[IPython-dev] Buffers

Mon Jul 26 21:43:45 EDT 2010

After chatting with Brian a little bit, I think what should happen is the actual buffer gets sent, since zmq itself should not be aware of encoding. The main reason I started looking at handling unicode is that json returns unicode objects instead of strings, so I was encountering errors having never created unicode strings myself, and things like:
send(u'a message') would fail, as would sock.connect(u'tcp://127.0.0.1:123'), and I think that should definitely not happen.

I solved these problems easily enough by changing all the isinstance(s,str) calls to isinstance(s,(str,unicode)). This works because the PyString_As... methods all these tests were screening actually accept unicode as well as str, as long as the unicode object is ascii (or default encoding?).

In implementing buffer support, I can also send (without copying) any object that provides the buffer interface, including arbitrary unicode strings. I think it was a mistake to attempt to conflate these two things and attempt
to reconstruct unicode objects on both sides within zmq.
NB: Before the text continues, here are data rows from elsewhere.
-- ==== Sys2Proof/Machine/Mxt.lean ====
section
/-! DEFINITION. Packets received and sent on an MX port, replay, credits, segments (Chapter 7, R367, R381, R383, R407). -/

namespace Sys2Proof.Machine

/-! ### Well-formed packets (R164 to R166) -/

/-- Whether a range stays within 256 bytes (R165). -/
def inBurst (a n : Nat) : Bool := a % 256 + n ≤ 256

/-- Whether a request packet keeps Tables 7.3 to 7.5 and R165. -/
def reqOk (kind : RqKind) (k : ReqPkt) : Bool :=
  let a := k.addr.toNat
  let n := k.h.len.toNat
  let span := (spanned a n).length
  k.h.rsv == 0 && k.h.dst == 0 && n ≤ 256 &&
    (match kind with
      | .rd => 1 ≤ n && inBurst a n && k.data.isEmpty
      | .flush => n == 0 && k.data.isEmpty && !k.h.pair
      | .wrn => 1 ≤ n && inBurst a n && k.data.length == span && k.h2rsv == 0
      | .wrp => 1 ≤ n && inBurst a n && k.data.length == span
      | .int => k.data.length == 1 && !k.h.pair) &&
    (!k.h.pair || (n == 16 && a % 16 == 0))

/-- The kind of a read by its LEN: with LEN 0 it is a flush (R165). -/
def rqByLen (kind : RqKind) (k : ReqPkt) : RqKind :=
  match kind with
  | .rd => if k.h.len = 0 then .flush else .rd
  | .flush => if k.h.len = 0 then .flush else .rd
  | k => k

/-- Whether a header that carries no request keeps Table 7.4. -/
def hdrOk (h : Hdr) : Bool := h.rsv == 0 && !h.pair && decide (h.len.toNat ≤ 256)

/-- Whether an RSP keeps Tables 7.3 and 7.4 as far as it alone shows. -/
def rspOk (k : RspPkt) : Bool := hdrOk k.h && (k.code == 0 || k.data.isEmpty)

/-- Whether the header of an unsequenced packet keeps R164. -/
def bareOk (h : Hdr) : Bool := hdrOk h && h.tag == 0 && h.psn == 0

/-- Whether a GRP packet keeps Tables 7.3 and 7.4. -/
def grpOk (k : GrpPkt) : Bool := hdrOk k.h && 1 + grpWords k.body ≤ 32

/-! ### Requests received (R15, R167, R175, R180, R367, R407) -/

/-- A response of the device as target, on a port that is still in link up. -/
def State.respondTo (s : State) (p : MxNo) (h : Hdr) (code : BitVec 4) (hint : BitVec 16) (l : List Word) : State :=
  if !s.mxt[p].up then s
  else s.queuePkt p 2 (.rsp { h := plainHdr h.tag h.src h.len.toNat, code := code, offset := 0, rsv1 := 0, hint := hint, rsv2 := 0,
                              data := l })

/-- A request in the aperture (R407). -/
def State.apertureIn (s : State) (p : MxNo) (kind : RqKind) (k : ReqPkt) : State :=
  let o := s.aperture p kind k.addr.toNat k.h.len.toNat k.data
  if rqPosted kind then o.1 else o.1.respondTo p k.h o.2.1 o.2.2.1 o.2.2.2

/-- The numbers of the posted work of a requester that is still to complete on a port (R175). -/
def State.postedBefore (s : State) (p : MxNo) (src : BitVec 16) : List Nat :=
  (s.mxt[p].ins.filter fun i => i.posted && i.src = src).map InReq.id

/-- A flush, or an INT with its packet, behind the posted work of its SRC (R175). -/
def State.pushFlush (s : State) (p : MxNo) (k : ReqPkt) (int : Option ReqPkt) : State :=
  let id := s.nextId
  let f : FlushWait := { id := id, src := k.h.src, tag := k.h.tag, before := s.postedBefore p k.h.src, int := int, wrp := none }
  let s := (s.fresh 1).modMxt p fun m =>
    { m with flushes := m.flushes ++ [f],
             ins := m.ins ++ [{ src := k.h.src, tag := k.h.tag, id := id, posted := int.isSome }] }
  State.releaseFlushes p s.mxt[p].flushes.length s

/-- An INT received (R180, R367). -/
def State.intIn (s : State) (p : MxNo) (k : ReqPkt) : State :=
  let f := s.fixOrigins k.data
  match f.1.levCheck (some p) .int k.h.src f.2 with
  | .deny c => f.1.bumpLev c
  | .pass _ l => (f.1.admittedClear p l).pushFlush p k (some { k with data := l })

/-- A flush received: Levee, then the fence of the group, then R175. -/
def State.flushIn (s : State) (p : MxNo) (k : ReqPkt) : State :=
  match s.levCheck (some p) .flush k.h.src [] with
  | .deny c => (s.bumpLev c).respondTo p k.h 0xB 0 []
  | .pass _ _ => if s.group.joined && s.group.fenced then s.respondTo p k.h 4 0 [] else s.pushFlush p k none

/-- The request of a packet that arrived on an MX port. -/
def State.reqOf (s : State) (p : MxNo) (kind : RqKind) (k : ReqPkt) (id : Nat) (l : List Word) : Req :=
  { id := id, org := .mx p s.mxt[p].gen, src := k.h.src, tag := k.h.tag, kind := kind, addr := k.addr.toNat,
    len := k.h.len.toNat, pair := k.h.pair, retx := k.h.retx, odom := k.odom, gen := k.otoken.extractLsb' 8 8,
    seq := k.otoken.extractLsb' 0 8, wseq := k.wseq, words := l, trust := 0, wno := 0, win := Win.none }
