-- ==== Sys2Proof/Safety.lean ====
section
/-! DEFINITION. The terms in which statements are made: when an instruction runs, what its frame is, what a good state is. -/

namespace Sys2Proof

/-- The thread whose instruction a command issues; `none` for a command that issues none. -/
def Instr.issuer : Instr → Option Thread
  | .add t _ => some t
  | .sub t _ => some t
  | .andR t _ => some t
  | .orR t _ => some t
  | .xorR t _ => some t
  | .andn t _ => some t
  | .shl t _ => some t
  | .shr t _ => some t
  | .sar t _ => some t
  | .rol t _ => some t
  | .mul t _ => some t
  | .mulhu t _ => some t
  | .seq t _ => some t
  | .slt t _ => some t
  | .sltu t _ => some t
  | .min t _ => some t
  | .max t _ => some t
  | .minu t _ => some t
  | .maxu t _ => some t
  | .mov t _ => some t
  | .tagget t _ => some t
  | .tagdown t _ => some t
  | .addi t _ => some t
  | .andi t _ => some t
  | .ori t _ => some t
  | .xori t _ => some t
  | .slti t _ => some t
  | .sltui t _ => some t
  | .shli t _ => some t
  | .shri t _ => some t
  | .sari t _ => some t
  | .kset t _ => some t
  | .kxor t _ => some t
  | .ldw t _ => some t
  | .ldb t _ => some t
  | .ldh t _ => some t
  | .ldq t _ => some t
  | .stw t _ => some t
  | .stb t _ => some t
  | .sth t _ => some t
  | .stq t _ => some t
  | .ldw2 t _ => some t
  | .stw2 t _ => some t
  | .llw t _ => some t
  | .scw t _ => some t
  | .ldx t _ => some t
  | .stx t _ => some t
  | .xrdb t _ => some t
  | .xwrb t _ => some t
  | .beq t _ _ => some t
  | .bne t _ _ => some t
  | .blt t _ _ => some t
  | .bge t _ _ => some t
  | .bltu t _ _ => some t
  | .bgeu t _ _ => some t
  | .bpoi t _ _ => some t
  | .bemp t _ _ => some t
  | .jal t _ => some t
  | .jalr t _ => some t
  | .nop t _ => some t
  | .halt t _ => some t
  | .yield t _ => some t
  | .eret t _ => some t
  | .trap t _ => some t
  | .waitev t _ => some t
  | .tstart t _ => some t
  | .tstop t _ => some t
  | .xrd t _ => some t
  | .xwr t _ => some t
  | .time t _ => some t
  | .mbrd t _ => some t
  | .mbwr t _ => some t
  | .fenceLl t _ => some t
  | .fenceLs t _ => some t
  | .fenceSl t _ => some t
  | .fenceSs t _ => some t
  | .fenceAll t _ => some t
  | .fenceIo t _ => some t
  | .otok t _ => some t
  | .rifstart t _ => some t
  | .rifstop t _ => some t
  | .rifpush t _ => some t
  | .rifpop t _ => some t
  | .rifstatChannel t _ => some t
  | .rifstatEngine t _ => some t
  | .rifclrChannel t _ => some t
  | .rifclrEngine t _ => some t
  | .crc32c t _ => some t
  | .crc16 t _ => some t
  | .crc8 t _ => some t
  | .csum16 t _ => some t
  | .hash384 t _ => some t
  | .ecverify t _ => some t
  | .gcmseal t _ => some t
  | .gcmopen t _ => some t
  | .idsignSign t _ => some t
  | .idsignAgree t _ => some t
  | .randomBits t _ => some t
  | .randomLoadSlot t _ => some t
  | .randomEraseSlot t _ => some t
  | .jstatPort t _ => some t
  | .jstatAttention t _ => some t
  | .jstatEntry t _ => some t
  | .jsync t _ => some t
  | .jdrainClose t _ => some t
  | .jdrainReopen t _ => some t
  | .jpoison t _ => some t
  | .win t _ => some t
  | .winClose t _ => some t
  | .route t _ => some t
  | .routeRemove t _ => some t
  | .admitClass t _ => some t
  | .admitUndefine t _ => some t
  | .levrule t _ => some t
  | .levruleRemove t _ => some t
  | .rifload t _ => some t
  | .rifchan t _ => some t
  | .groupjoin t _ => some t
  | .groupleave t _ => some t
  | .portEnable t _ => some t
  | .portDisable t _ => some t
  | .laneprof t _ => some t
  | .linkprof t _ => some t
  | .portprof t _ => some t
  | .weirprof t _ => some t
  | .jrnlprof t _ => some t
  | .leveeprof t _ => some t
  | .rifprof t _ => some t
  | .fieldprof t _ => some t
  | .gaugeprof t _ => some t
  | .groupprof t _ => some t
  | .timeprof t _ => some t
  | .expertOn t _ => some t
  | .expertOff t _ => some t
  | .xctl t _ => some t
  | .retrain t _ => some t
  | .scango t _ => some t
  | .fpclear t _ => some t
  | .lpclear t _ => some t
  | .xget t _ => some t
  | _ => none
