/-! ### Bridge groups and Plant Time (Chapter 13) -/

/-- R181, R206, R335 to R343, R349, R352, R353, Tables 13.3 to 13.6: HELLO makes a peer known and is answered; HEARTBEAT and its
absence say who is alive; PROPOSE, ACK and COMMIT install a view; LEAVE drops its sender; the timers send HELLO, HEARTBEAT and
TPROBE, drop a proposal and end a takeover's wait; TPROBE is answered by the reference and gives another member an offset. -/
def Obligations.GroupMembership : Prop :=
  (∀ (p : MxNo) (k : GrpPkt) (s : State) (b : HelloBody) (m : Fin 4), s.takesGrp p k = true → k.body = .hello b →
    m = k.sender.toFin → m ≠ s.self → s.claimsTaken m k.epoch b = false →
    ∃ n, exec (.hello p k) s = .next n ∧ n.mxt[p].rxPsn = s.mxt[p].rxPsn + 1 ∧ n.group.peers[m].hello = some b ∧
      n.group.peers[m].agrees = (s.disagreements k b).isEmpty ∧ n.group.joined = true ∧
      HoldsGrp n p k.sender fun x => x = .hello (s.modPeer m fun p => { p with hello := some b }).helloBody) ∧
  (∀ (p : MxNo) (k : GrpPkt) (s : State) (b : HeartBody) (m : Fin 4), s.takesGrp p k = true → k.body = .heartbeat b →
    m = k.sender.toFin → m ≠ s.self →
    (s.group.peers[m].agrees = true →
      ∃ n, exec (.heartbeat p k) s = .next n ∧ n.group.peers[m].alive = true ∧ n.group.peers[m].lastEpoch = k.epoch ∧
        n.group.peers[m].tstate = b.tstate ∧ n.group.peers[m].stew = b.stewards ∧ n.group.peers[m].svalid = b.svalid ∧
        n.group.peers[m].hello = s.group.peers[m].hello) ∧
    (s.group.peers[m].agrees = false →
      ∃ n, exec (.heartbeat p k) s = .next n ∧ n.group = s.group ∧ n.pb = s.pb ∧ n.time = s.time)) ∧
  (∀ (p : MxNo) (k : GrpPkt) (s : State) (mask : BitVec 4), s.takesGrp p k = true → k.body = .propose mask →
    (s.group.ackEpoch.toNat < k.epoch.toNat → mask.getLsbD s.self.val = true → mask.getLsbD k.sender.toNat = true →
      mask &&& ~~~s.seen = 0 →
      ∃ n, exec (.propose p k) s = .next n ∧ SendsGrp s n p k.sender .ack ∧
        n.group = { s.group with highEpoch := maxEpoch s.group.highEpoch k.epoch, ackEpoch := k.epoch, ackMask := mask } ∧
        { n with mxt := s.mxt, seq := s.seq, group := s.group } = s) ∧
    (k.epoch.toNat ≤ s.group.ackEpoch.toNat ∨ mask.getLsbD s.self.val = false ∨ mask.getLsbD k.sender.toNat = false ∨
      mask &&& ~~~s.seen ≠ 0 →
      ∃ n, exec (.propose p k) s = .next n ∧ n.mxt[p].queues = s.mxt[p].queues ∧
        n.group = { s.group with highEpoch := maxEpoch s.group.highEpoch k.epoch })) ∧
  (∀ (p : MxNo) (k : GrpPkt) (s : State) (q : Proposal) (acks : BitVec 4), s.takesGrp p k = true → k.body = .ack →
    s.group.proposal = some q → q.epoch = k.epoch → acks = setBit q.acks k.sender.toNat true →
    (q.mask &&& ~~~acks ≠ 0 →
      ∃ n, exec (.ack p k) s = .next n ∧ n.group = { s.group with proposal := some { q with acks := acks } } ∧ n.pb = s.pb) ∧
    (q.mask &&& ~~~acks = 0 →
      ∃ n, exec (.ack p k) s = .next n ∧ n.group.view = q.mask ∧ n.group.epoch = q.epoch ∧ n.group.proposal = none ∧
        count 7 n.group.cnt = count 7 s.group.cnt + 1 ∧
        ∀ m, m ∈ members q.mask → m ≠ s.self → HoldsGrp n p (BitVec.ofNat 2 m.val) fun x => x = .commit q.mask)) ∧
  (∀ (p : MxNo) (k : GrpPkt) (s : State) (mask : BitVec 4), s.takesGrp p k = true → k.body = .commit mask →
    (k.epoch = s.group.ackEpoch → mask = s.group.ackMask → k.epoch ≠ s.group.epoch → mask = s.seen →
      ∃ n, exec (.commit p k) s = .next n ∧ n.group.view = mask ∧ n.group.epoch = k.epoch ∧
        count 7 n.group.cnt = count 7 s.group.cnt + 1) ∧
    (k.epoch ≠ s.group.ackEpoch ∨ mask ≠ s.group.ackMask ∨ k.epoch = s.group.epoch →
      ∃ n, exec (.commit p k) s = .next n ∧ n.group = s.group ∧ n.pb = s.pb)) ∧
  (∀ (p : MxNo) (k : GrpPkt) (s : State) (m : Fin 4), s.takesGrp p k = true → k.body = .leave → m = k.sender.toFin →
    m ≠ s.self →
    ∃ n, exec (.leave p k) s = .next n ∧ n.group.peers[m].alive = false ∧ n.group.peers[m].left = true ∧
      n.group.peers[m].confAt = none ∧
      n.seen.getLsbD m.val = false) ∧
  (∀ (m : Fin 4) (s : State), s.clocked = true → s.group.joined = true → m ≠ s.self →
    ∃ n, exec (.heartbeatTimeout m) s = .next n ∧ n.group.peers[m].alive = false ∧ n.group.peers[m].confAt = none ∧
      n.seen.getLsbD m.val = false) ∧
  (∀ s : State, s.clocked = true → s.group.joined = true → s.group.admitted = false →
    ∃ n, exec .helloTimer s = .next n ∧ { n with mxt := s.mxt } = s ∧ ∀ p : MxNo, s.mxt[p].up = true →
      ∃ l, n.mxt[p].queues[(3 : Fin 4)] = s.mxt[p].queues[(3 : Fin 4)] ++ l ∧
        l.map QPkt.pkt = s.otherMembers.map fun m => .grp (s.grpPkt m 0 s.group.epoch (.hello s.helloBody))) ∧
  (∀ s : State, s.clocked = true → s.group.joined = true → s.power.entering = none →
    ∃ n, exec .heartbeatTimer s = .next n ∧ n.group.joined = true ∧ ∀ p : MxNo, s.mxt[p].up = true → ∀ m ∈ s.otherMembers,
      HoldsGrp n p (BitVec.ofNat 2 m.val) fun x => ∃ b, x = .heartbeat b ∧ b.view = n.group.view ∧
        b.ackEpoch = n.group.ackEpoch ∧ b.gstate = n.gstate ∧ b.tstate = n.time.state) ∧
  (∀ (s : State) (q : Proposal), s.group.joined = true → s.group.proposal = some q →
    (s.seen = s.group.view → s.leftView = false →
      ∃ n, exec .viewTimeout s = .next n ∧ n = { s with group := { s.group with proposal := none } }) ∧
    ((s.seen ≠ s.group.view ∨ s.leftView = true) → s.topOf (members s.seen) = some s.self → s.seen &&& ~~~(setBit 0 s.self.val true) ≠ 0 →
      ∃ n, exec .viewTimeout s = .next n ∧
        n.group = { s.group with
          highEpoch := s.group.highEpoch + 1, ackEpoch := s.group.highEpoch + 1, ackMask := s.seen,
          proposal := some { epoch := s.group.highEpoch + 1, mask := s.seen, acks := setBit 0 s.self.val true } } ∧
        ∀ p : MxNo, s.mxt[p].up = true → ∀ m ∈ members s.seen, m ≠ s.self →
          HoldsGrp n p (BitVec.ofNat 2 m.val) fun x => x = .propose s.seen)) ∧
  (∀ (p : MxNo) (k : GrpPkt) (s : State) (tx etx erx : Data) (m : Fin 4), s.takesGrp p k = true → k.body = .tprobe tx etx erx →
    m = k.sender.toFin →
    (s.isReference = true →
      ∃ n, exec (.tprobe p k) s = .next n ∧ SendsGrp s n p k.sender (.tprobe s.time.now tx s.time.now) ∧ n.time = s.time ∧
        n.group = s.group) ∧
    (∀ l, s.referenceOf = some m → m ≠ s.self → s.time.reference = BitVec.ofNat 2 m.val → s.seen = s.group.view →
      l = (if etx = BitVec.allOnes 64 then s.time.offsets else (offsetOf tx etx erx s.time.now :: s.time.offsets).take 4) →
      (∀ o ∈ l, o.natAbs ≤ 1000) →
      ∃ n, exec (.tprobe p k) s = .next n ∧ n.time.offsets = l ∧ n.time.echoTx = tx ∧ n.time.echoRx = s.time.now ∧
        n.time.probesLost = 0 ∧ n.time.now = s.time.now ∧
        (etx ≠ BitVec.allOnes 64 → forced s.time.inForce 0 ≠ 2 → n.time.steer = offsetOf tx etx erx s.time.now))) ∧
  (∀ (s : State) (m : Fin 4), s.clocked = true → s.group.joined = true → s.referenceOf = some m → m ≠ s.self →
    s.time.reference = BitVec.ofNat 2 m.val → s.seen = s.group.view →
    ∃ n, exec .tprobeTimer s = .next n ∧ n.time.probesLost = s.time.probesLost + 1 ∧ ∀ p : MxNo, s.mxt[p].up = true →
      HoldsGrp n p (BitVec.ofNat 2 m.val) fun x => x = .tprobe s.time.now s.time.echoTx s.time.echoRx) ∧
  (∀ (g : PbNo) (s : State), s.group.takeover[g] ≠ none → s.clocked = true →
    (s.stewardOf g ≠ some s.self →
      ∃ n, exec (.takeoverWaitEnd g) s = .next n ∧ n.group = { s.group with takeover := s.group.takeover.set g none } ∧
        n.pb = s.pb) ∧
    (s.stewardOf g = some s.self → s.pb[g].recorded = true → s.pb[g].releasing = false →
      ∃ n, exec (.takeoverWaitEnd g) s = .next n ∧ n.pb[g].enabled = true ∧ n.pb[g].phase = .observing ∧
        n.pb[g].pins.sysrstLow = false ∧ n.pb[g].pins.oe = some false ∧ (∀ h, h ≠ g → n.pb[h] = s.pb[h]) ∧
        { n with pb := s.pb, seq := s.seq } = s))
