theorem witness_StoreConditional_fails :
    (atW1 (encR 0x1B 0x00 fR) 4096).runs 0 (encR 0x1B 0x00 fR) [fR.wa, fR.wb] true = true ∧
    (atW1 (encR 0x1B 0x00 fR) 4096).okAccess .word (dataOf ((atW1 (encR 0x1B 0x00 fR) 4096).reg 0 fR.wa)) = true ∧
    (atW1 (encR 0x1B 0x00 fR) 4096).overlaps 0 (64 * (4096 / 64)) 64 = false ∧
    (atW1 (encR 0x1B 0x00 fR) 4096).unitPending 0 4096 8 = false ∧
    ¬ ((((atW1 (encR 0x1B 0x00 fR) 4096).fetchCorrect 0).thr 0).resv = some (4096 / 64)) := by decide +kernel

/-- SCW with its reservation stores, and without it gives 0 (R127). -/
theorem test_scw : seen (exec (.scw 0 fR) scw) (fun n => (n.reg 0 3, n.res.word 512)) = some (constWord 1, constWord 5) ∧
    seen (exec (.scw 0 fR) (atW1 (encR 0x1B 0x00 fR) 4096)) (fun n => (n.reg 0 3, n.res.word 512)) =
      some (constWord 0, 0) := by decide +kernel

/-- Whether an access at an address runs and has nothing older before it, and what its address is. -/
def accessAt (e : BitVec 36) (srcs : List Reg) (c : Bool) (d : Data) (ea : Data) : Bool :=
  (atW1 e d).runs 0 e srcs c && (atW1 e d).allCommitted 0 && effAddr ((atW1 e d).reg 0 1) 8 == ea

theorem witness_AccessExceptions_loads : ∀ row ∈ loadRows,
    accessAt (encI row.2.1 fI) [fI.wa] false 1 9 = true ∧ (row.2.2 = .pair → fI.wd.val % 2 = 0) ∧
    (row.2.2 ≠ .byte → (9 : Data).toNat % row.2.2.size ≠ 0) ∧
    accessAt (encI row.2.1 fI) [fI.wa] false 0x3FFFFF8 0x4000000 = true ∧
    (0x4000000 : Data).toNat % row.2.2.size = 0 ∧ 2 ^ 26 ≤ (0x4000000 : Data).toNat ∧
    accessAt (encI row.2.1 fI) [fI.wa] false 8 16 = true ∧ (16 : Data).toNat % row.2.2.size = 0 ∧
    (16 : Data).toNat < 2 ^ 26 ∧ (atW1 (encI row.2.1 fI) 8).touchesExec 16 row.2.2.size = true := by decide +kernel

theorem witness_AccessExceptions_stores : ∀ row ∈ storeRows,
    accessAt (encI row.2.1 fI) (storeSrcs row.2.2 fI) true 1 9 = true ∧ (row.2.2 = .pair → fI.wd.val % 2 = 0) ∧
    (row.2.2 ≠ .byte → (9 : Data).toNat % row.2.2.size ≠ 0) ∧
    accessAt (encI row.2.1 fI) (storeSrcs row.2.2 fI) true 0x3FFFFF8 0x4000000 = true ∧
    accessAt (encI row.2.1 fI) (storeSrcs row.2.2 fI) true 8 16 = true ∧
    (atW1 (encI row.2.1 fI) 8).touchesExec 16 row.2.2.size = true := by decide +kernel

theorem witness_IllegalForms_alu : ∀ row ∈ aluRows,
    (encR 0x02 row.2.1 { fR with imm9 := 1 }) = (encR 0x02 row.2.1 { fR with imm9 := 1 }) ∧ (1 : BitVec 9) ≠ 0 ∧
    (at0 (encR 0x02 row.2.1 { fR with imm9 := 1 })).runs 0 (encR 0x02 row.2.1 { fR with imm9 := 1 }) [1, 2] false = true ∧
    (at0 (encR 0x02 row.2.1 { fR with imm9 := 1 })).allCommitted 0 = true := by decide +kernel

theorem witness_IllegalForms_pair : ({ fI with wd := 5 } : FmtI).wd.val % 2 = 1 ∧
    (at0 (encI 0x18 { fI with wd := 5 })).runs 0 (encI 0x18 { fI with wd := 5 }) [fI.wa] false = true ∧
    (at0 (encI 0x18 { fI with wd := 5 })).allCommitted 0 = true ∧
    (at0 (encI 0x19 { fI with wd := 5 })).runs 0 (encI 0x19 { fI with wd := 5 }) (storeSrcs .pair { fI with wd := 5 }) true =
      true := by decide +kernel

def r0 : FmtR := ⟨0, 0, 0, 0⟩

theorem witness_IllegalForms_eret :
    (at0 (encR 0x01 0x04 r0)).runs 0 (encR 0x01 0x04 r0) [] true = true ∧ ((at0 (encR 0x01 0x04 r0)).thr 0).hmode = false := by
  decide +kernel

/-- A code word with an uncorrectable error, one on a data page, and the all-zero instruction. -/
def badFetch : State := { at0 0 with res := { (at0 0).res with errs := [(0, .multi)] } }
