-- ==== Sys2Proof/Word.lean ====
section
/-!
DEFINITION. The value types of the machine, one per kind of thing the spec names (spec/00_scope.md R5, R8).
-/

namespace Sys2Proof

/-- An unsigned 8-bit value: a general register, a timer counter, a memory cell (R20, R34, R60). -/
abbrev Byte := BitVec 8

/-- An unsigned 16-bit value: an instruction word, `I`, `PC`, a stack slot (R8, R25, R28, R31). -/
abbrev Word := BitVec 16

/-- The 12-bit address field `nnn` of an instruction (R9, R92). -/
abbrev Addr := BitVec 12

/-- The index of a general register, `V0` to `VF`; every index is valid (R20). -/
abbrev Reg := Fin 16

end Sys2Proof
end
Here is where my code currently stands:
Either a unicode object a) contains an ascii string, and is sent as a string, or b) it is not a basic string, and its buffer is sent and reconstruction is left up to the user, just like all other buffered objects.

-MinRK

On Jul 26, 2010, at 18:12, Fernando Perez <fperez.net at gmail.com> wrote:

> [ I'm cc'ing the list on this, which may be of general interest ]
> 
> On Mon, Jul 26, 2010 at 2:14 PM, MinRK <benjaminrk at gmail.com> wrote:
>> Basically, the question revolves around what should we do with non-ascii
>> unicode messages in this situation:
>> msg=u'ç'
>> a.send(msg)
>> s = b.recv()
> 
> Shouldn't send/receive *always* work with bytes and never with
> unicode?  Unicode requires knowing the encoding, and that is a
> dangerous proposition on two sides of the wire.
> 
> If a message is unicode, it should be encoded first (to utf-8) and
> decoded on the other side back to unicode.
> 
> There is then the question of the receiving side: should it always
> decode? If not, should a flag about bytes/unicode be sent along?
> 
> Not sure...
> 
> Cheers,
> 
> f